The U.S. Food and Drug Administration (FDA) has granted orphan drug designation to APB-102, a gene therapy soon to be in clinical development for the treatment of genetic SOD1 amyotrophic lateral sclerosis (ALS).

The U.S. FDA Orphan Drug program provides orphan designation to novel drugs that are intended for the treatment of rare diseases (those affecting fewer than 200,000 people in the United States). The designation provides sponsors with development and commercial incentives including seven years of market exclusivity in the US, consultation by FDA on clinical study design, potential for expedited drug development, and certain fee exemptions and reductions.

The incidence of ALS is estimated to be 1.5 to 2.5 cases in 100,000 persons in the United States and in Europe, or up to about 30,000 new cases of ALS per year in those areas. It is estimated that 10% of all cases are thought to be inherited as a dominant trait, or otherwise known as Familial ALS (FALS.) Approximately 15 to 20 percent of FALS cases are caused by mutations in the gene that produces the copper zinc superoxide dismutase 1 (SOD1) enzyme, which leads to a progressive degeneration of motor neurons affecting movement and muscle control.
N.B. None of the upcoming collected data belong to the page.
/-- The checks of R385 as one result: a staged delta, or RESULT and DETAIL. -/
def State.checkDelta (s : State) : Except Refused Staged :=
  let r := s.reg
  let d := r.stage
  match s.deltaHeader d with
  | .error e => .error e
  | .ok () =>
    let rebuild := Mem.num d 7 1 % 2 = 1
    match s.walkDelta with
    | .error e => .error e.1
    | .ok (w, n) =>
      let ch := w.changed r
      let full := (ch.filter fun p => !allZero p.2).length
      let entries := if rebuild then full else ch.length
      let need := full + (entries + 101) / 102
      let free := if rebuild ∧ r.health = 2#2 then 16384 else r.freePages
      if n ≠ Mem.num d 0x1C 4 then .error (2, 0)
      else if ¬ rebuild ∧ ch.length > 1000 then .error (12, ch.length)
      else if need > free then .error (17, need - free)
      else
        let ps := if rebuild then ([] : Mem) else r.profiles
        .ok { Staged.reset with
          seq := BitVec.ofNat 32 (Mem.num d 0xC 4), issued := BitVec.ofNat 32 (Mem.num d 0x18 4)
          rebuild := rebuild, newPages := ch, salt := w.salt, live := w.live, noop := w.noop
          profiles := if w.profs.isEmpty ∧ ¬ rebuild then none
            else some (w.profs.foldl (fun m p => Mem.store m (48 * p.1) p.2) ps) }

/-! Staging and commit (R389 to R393). -/

/-- The free physical page with the lowest write count, the lower number breaking ties (R389). -/
def pickPage (used : List Nat) (wear : List (Nat × BitVec 32)) : Nat :=
  let wearOf (p : Nat) := ((tableGet wear p).getD 0#32).toNat
  match (List.range 16384).filter (fun p => !used.contains p) with
  | [] => 0
  | p :: ps => ps.foldl (fun b q => if wearOf q < wearOf b then q else b) p

/-- One physical page written (R355, R389). -/
def MemberReg.writePage (r : MemberReg) (p : Nat) (b : Bytes) : MemberReg :=
  { r with phys := Mem.store r.phys (4096 * p) (padTo 4096 b)
           wear := bindTo r.wear p (satInc ((tableGet r.wear p).getD 0#32)) }

/-- The bytes of a journal entry (R389). -/
def JEntry.bytes (e : JEntry) : Bytes := le 2 e.lpage ++ le 2 e.ppage ++ le 4 0 ++ padTo 32 e.leaf

/-- The inactive profile bank with new contents `p` (R389). -/
def MemberReg.writeProfiles (r : MemberReg) (p : Mem) : MemberReg :=
  if r.cur.profileBank = 0#1 then { r with profB := p } else { r with profA := p }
This orphan drug designation represents an important recognition by the FDA of APB-102's potential to treat SOD1 ALS, a rare genetic form of ALS, said John Reilly, CEO and Co-Founder of Apic Bio. Current treatments only offer modest benefits and do not target the genetic cause of the disease, leaving a significant unmet need.

It is gratifying that a clinical trial is being planned for this serious neurological disorder caused by SOD1 mutations; it has been 30 years since this mutation was first identified and now is...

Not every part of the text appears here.